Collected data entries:
»»
theorem State.farDue_keeps {P : State → Prop} (h : Stable [.out, .ctr, .notify, .ss, .sl, .ev] P) (s : State) (a1 : _) (hs : P s) : P (State.farDue s a1) := by
  have k1 := @State.unsolicited_keeps P (h.mono rfl)
  have k2 := @State.setSess_keeps P (h.mono rfl)
  unfold State.farDue
  repeat'
    first
    | with_reducible assumption
    | rfl
    | (with_reducible apply k1)
    | (with_reducible apply k2)
    | (with_reducible apply ite_keeps (P := P))
    | (with_reducible apply foldl_keeps (P := P))
    | (refine fun (t : State) (ht : P t) => ?_)
    | (refine fun (_ : _) (t : State) (ht : P t) => ?_)
    | (with_reducible intro t; first | (refine (fun (ht : P t) => ?_) (?_ : P t); rotate_left; subst t; rotate_right; clear_value t) | skip | skip)
    | lift_lets -underBinder
    | split

theorem State.timerDue_keeps {P : State → Prop} (h : Stable [.out, .ctr, .nv, .notify, .sc, .ss, .tm, .fb, .sl, .journal, .ev] P) (s : State) (a1 : _) (hs : P s) : P (State.timerDue s a1) := by
  have k1 := @State.parkDue_keeps P (h.mono rfl)
  have k2 := @State.deepDue_keeps P (h.mono rfl)
  have k3 := @State.slateDue_keeps P (h.mono rfl)
  have k4 := @State.farDue_keeps P (h.mono rfl)
  unfold State.timerDue
  repeat'
    first
    | with_reducible assumption
    | rfl
    | (with_reducible apply k1)
    | (with_reducible apply k2)
    | (with_reducible apply k3)
    | (with_reducible apply k4)
    | (with_reducible apply ite_keeps (P := P))
    | (with_reducible apply when_keeps (P := P))
    | (with_reducible apply foldl_keeps (P := P))
    | (refine fun (t : State) (ht : P t) => ?_)
    | (refine fun (_ : _) (t : State) (ht : P t) => ?_)
    | (with_reducible intro t; first | (refine (fun (ht : P t) => ?_) (?_ : P t); rotate_left; subst t; rotate_right; clear_value t) | skip | skip)
    | lift_lets -underBinder
    | split

theorem State.lateInRing_keeps {P : State → Prop} (h : Stable [.out, .ctr, .notify, .ss, .sl, .ev] P) (s : State) (a1 : _) (hs : P s) : P (State.lateInRing s a1) := by
  have k1 := @State.setSess_keeps P (h.mono rfl)
  have k2 := @State.endDesc_keeps P (h.mono rfl)
  unfold State.lateInRing
  repeat'
    first
    | with_reducible assumption
    | rfl
    | (with_reducible apply k1)
    | (with_reducible apply k2)
    | (with_reducible apply ite_keeps (P := P))
    | (with_reducible apply each_keeps (P := P))
    | (with_reducible apply foldl_keeps (P := P))
    | (refine fun (t : State) (ht : P t) => ?_)
    | (refine fun (_ : _) (t : State) (ht : P t) => ?_)
    | (with_reducible intro t; first | (refine (fun (ht : P t) => ?_) (?_ : P t); rotate_left; subst t; rotate_right; clear_value t) | skip | skip)
    | lift_lets -underBinder
    | split

theorem State.lateInDring_keeps {P : State → Prop} (h : Stable [.out, .ctr, .notify, .ss, .sl, .ev] P) (s : State) (a1 : _) (hs : P s) : P (State.lateInDring s a1) := by
  have k1 := @State.setDring_keeps P (h.mono rfl)
  have k2 := @State.endDom_keeps P (h.mono rfl)
  unfold State.lateInDring
  repeat'
    first
    | with_reducible assumption
    | rfl
    | (with_reducible apply k1)
    | (with_reducible apply k2)
    | (with_reducible apply ite_keeps (P := P))
    | (with_reducible apply each_keeps (P := P))
    | (with_reducible apply foldl_keeps (P := P))
    | (refine fun (t : State) (ht : P t) => ?_)
    | (refine fun (_ : _) (t : State) (ht : P t) => ?_)
    | (with_reducible intro t; first | (refine (fun (ht : P t) => ?_) (?_ : P t); rotate_left; subst t; rotate_right; clear_value t) | skip | skip)
    | lift_lets -underBinder
    | split

theorem State.lateRun_keeps {P : State → Prop} (h : Stable [.out, .ctr, .notify, .ss, .tm, .sl, .ev] P) (s : State) (a1 : _) (hs : P s) : P (State.lateRun s a1) := by
  have k1 := @State.evS_keeps P (h.mono rfl)
  have k2 := @State.stopRun_keeps P (h.mono rfl)
  unfold State.lateRun
  repeat'
    first
    | with_reducible assumption
    | rfl
    | (with_reducible apply k1)
    | (with_reducible apply k2)
    | (with_reducible apply ite_keeps (P := P))
    | (with_reducible apply foldl_keeps (P := P))
    | (refine fun (t : State) (ht : P t) => ?_)
    | (refine fun (_ : _) (t : State) (ht : P t) => ?_)
    | (with_reducible intro t; first | (refine (fun (ht : P t) => ?_) (?_ : P t); rotate_left; subst t; rotate_right; clear_value t) | skip | skip)
    | lift_lets -underBinder
    | split

theorem State.retryWaits_keeps {P : State → Prop} (h : Stable [.out, .ctr, .nv, .notify, .sc, .ss, .tm, .fb, .sv, .tx, .se, .sl, .dx, .ck, .journal, .ev] P) (s : State) (hs : P s) : P (State.retryWaits s) := by
  have k1 := @State.allocGrace_keeps P (h.mono rfl)
  have k2 := @State.issueMoves_keeps P (h.mono rfl)
  have k3 := @State.issueRevival_keeps P (h.mono rfl)
  have k4 := @State.tryLoad_keeps P (h.mono rfl)
  have k5 := @State.trySelect_keeps P (h.mono rfl)
  have k6 := @State.tryCreate_keeps P (h.mono rfl)
  have k7 := @State.tryInsert_keeps P (h.mono rfl)
  have k8 := @State.placeAll_keeps P (h.mono rfl)
  have k9 := @State.farPump_keeps P (h.mono rfl)
  unfold State.retryWaits
  repeat'
    first
    | with_reducible assumption
    | rfl
    | (with_reducible apply k1)
    | (with_reducible apply k2)
    | (with_reducible apply k3)
    | (with_reducible apply k4)
    | (with_reducible apply k5)
    | (with_reducible apply k6)
    | (with_reducible apply k7)
    | (with_reducible apply k8)
    | (with_reducible apply k9)
    | (with_reducible apply ite_keeps (P := P))
    | (with_reducible apply each_keeps (P := P))
    | (with_reducible apply when_keeps (P := P))
    | (with_reducible apply foldl_keeps (P := P))
    | (refine fun (t : State) (ht : P t) => ?_)
    | (refine fun (_ : _) (t : State) (ht : P t) => ?_)
    | (with_reducible intro t; first | (refine (fun (ht : P t) => ?_) (?_ : P t); rotate_left; subst t; rotate_right; clear_value t) | skip | skip)
    | lift_lets -underBinder
    | split
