theorem execSlaiskReadResponse_keeps {P : State → Prop} (h : Stable [.out, .ctr, .nv, .pw, .pwAny, .pk, .notify, .sc, .ss, .tm, .fb, .sv, .se, .sl, .dx, .journal, .ev] P) (a0 : _) (a1 : _) (s : State) (hs : P (s.at a0)) : OkX P (execSlaiskReadResponse a0 a1 s) := by
  have k1 := @settle_keeps P (h.mono rfl)
  have k2 := @State.rxSeq_keeps P (h.mono rfl)
  have k3 := @State.opReadResponse_keeps P (h.mono rfl)
  unfold execSlaiskReadResponse
  repeat'
    first
    | with_reducible assumption
    | rfl
    | (refine run_keeps ?_ (by assumption))
    | (with_reducible apply k1)
    | (with_reducible apply k2)
    | (with_reducible apply k3)
    | (with_reducible apply iteP_keeps (P := P))
    | (with_reducible apply ite_keeps (P := P))
    | (with_reducible apply foldl_keeps (P := P))
    | (with_reducible apply foldP_keeps (P := P))
    | (refine OkP.get (P := P) (by with_reducible assumption) ?_)
    | (with_reducible apply OkP.snd (P := P))
    | (refine fun (t : State) (ht : P t) => ?_)
    | (refine fun (_ : _) (t : State) (ht : P t) => ?_)
    | (with_reducible intro t; first | (refine (fun (ht : P t) => ?_) (?_ : P t); rotate_left; subst t; rotate_right; clear_value t) | skip | skip)
    | lift_lets -underBinder
    | split
    | (with_reducible apply OkP.mk (P := P))

theorem execSlaiskAtomicResponse_keeps {P : State → Prop} (h : Stable [.out, .ctr, .sl, .ev] P) (a0 : _) (a1 : _) (s : State) (hs : P (s.at a0)) : OkX P (execSlaiskAtomicResponse a0 a1 s) := by
  have k1 := @State.rxSeq_keeps P (h.mono rfl)
  unfold execSlaiskAtomicResponse
  repeat'
    first
    | with_reducible assumption
    | rfl
    | (refine run_keeps ?_ (by assumption))
    | (with_reducible apply k1)
    | (with_reducible apply iteP_keeps (P := P))
    | (with_reducible apply ite_keeps (P := P))
    | (with_reducible apply foldl_keeps (P := P))
    | (with_reducible apply foldP_keeps (P := P))
    | (refine OkP.get (P := P) (by with_reducible assumption) ?_)
    | (with_reducible apply OkP.snd (P := P))
    | (refine fun (t : State) (ht : P t) => ?_)
    | (refine fun (_ : _) (t : State) (ht : P t) => ?_)
    | (with_reducible intro t; first | (refine (fun (ht : P t) => ?_) (?_ : P t); rotate_left; subst t; rotate_right; clear_value t) | skip | skip)
    | lift_lets -underBinder
    | split
    | (with_reducible apply OkP.mk (P := P))

theorem execSlaiskFlushResponse_keeps {P : State → Prop} (h : Stable [.out, .ctr, .nv, .pw, .pwAny, .pk, .notify, .sc, .ss, .tm, .fb, .sv, .se, .sl, .dx, .journal, .ev] P) (a0 : _) (a1 : _) (s : State) (hs : P (s.at a0)) : OkX P (execSlaiskFlushResponse a0 a1 s) := by
  have k1 := @settle_keeps P (h.mono rfl)
  have k2 := @State.rxSeq_keeps P (h.mono rfl)
  have k3 := @State.dropOp_keeps P (h.mono rfl)
  have k4 := @State.inputRead_keeps P (h.mono rfl)
  unfold execSlaiskFlushResponse
  repeat'
    first
    | with_reducible assumption
    | rfl
    | (refine run_keeps ?_ (by assumption))
    | (with_reducible apply k1)
    | (with_reducible apply k2)
    | (with_reducible apply k3)
    | (with_reducible apply k4)
    | (with_reducible apply iteP_keeps (P := P))
    | (with_reducible apply ite_keeps (P := P))
    | (with_reducible apply foldl_keeps (P := P))
    | (with_reducible apply foldP_keeps (P := P))
    | (refine OkP.get (P := P) (by with_reducible assumption) ?_)
    | (with_reducible apply OkP.snd (P := P))
    | (refine fun (t : State) (ht : P t) => ?_)
    | (refine fun (_ : _) (t : State) (ht : P t) => ?_)
    | (with_reducible intro t; first | (refine (fun (ht : P t) => ?_) (?_ : P t); rotate_left; subst t; rotate_right; clear_value t) | skip | skip)
    | lift_lets -underBinder
    | split
    | (with_reducible apply OkP.mk (P := P))

theorem execWindowReply_keeps {P : State → Prop} (h : Stable [.out, .ctr, .sl, .ev] P) (a0 : _) (a1 : _) (s : State) (hs : P (s.at a0)) : OkX P (execWindowReply a0 a1 s) := by
  have k1 := @State.rxSeq_keeps P (h.mono rfl)
  unfold execWindowReply
  repeat'
    first
    | with_reducible assumption
    | rfl
    | (refine run_keeps ?_ (by assumption))
    | (with_reducible apply k1)
    | (with_reducible apply iteP_keeps (P := P))
    | (with_reducible apply ite_keeps (P := P))
    | (with_reducible apply foldl_keeps (P := P))
    | (with_reducible apply foldP_keeps (P := P))
    | (refine OkP.get (P := P) (by with_reducible assumption) ?_)
    | (with_reducible apply OkP.snd (P := P))
    | (refine fun (t : State) (ht : P t) => ?_)
    | (refine fun (_ : _) (t : State) (ht : P t) => ?_)
    | (with_reducible intro t; first | (refine (fun (ht : P t) => ?_) (?_ : P t); rotate_left; subst t; rotate_right; clear_value t) | skip | skip)
    | lift_lets -underBinder
    | split
    | (with_reducible apply OkP.mk (P := P))

theorem State.rxCtr_keeps {P : State → Prop} (h : Stable [.ctr, .sl, .ev] P) (s : State) (a1 : _) (f : State → State) (hf : ∀ t, P t → P (f t)) (hs : P s) : P (State.rxCtr s a1 f) := by
  have k1 := @State.rxPacket_keeps P (h.mono rfl)
  have k2 := @State.setFlow_keeps P (h.mono rfl)
  unfold State.rxCtr
  repeat'
    first
    | with_reducible assumption
    | rfl
    | (with_reducible apply k1)
    | (with_reducible apply k2)
    | (with_reducible apply ite_keeps (P := P))
    | (with_reducible apply foldl_keeps (P := P))
    | (with_reducible apply hf)
    | (refine fun (t : State) (ht : P t) => ?_)
    | (refine fun (_ : _) (t : State) (ht : P t) => ?_)
    | (with_reducible intro t; first | (refine (fun (ht : P t) => ?_) (?_ : P t); rotate_left; subst t; rotate_right; clear_value t) | skip | skip)
    | lift_lets -underBinder
    | split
««
## Task requirements
Copy every line in the records above that contains the word "rxCtr".

## Your response
theorem State.rxCtr_keeps {P : State → Prop} (h : Stable [.ctr, .sl, .ev] P) (s : State) (a1 : _) (f : State → State) (hf : ∀ t, P t → P (f t)) (hs : P s) : P (State.rxCtr s a1 f) := by
  unfold State.rxCtr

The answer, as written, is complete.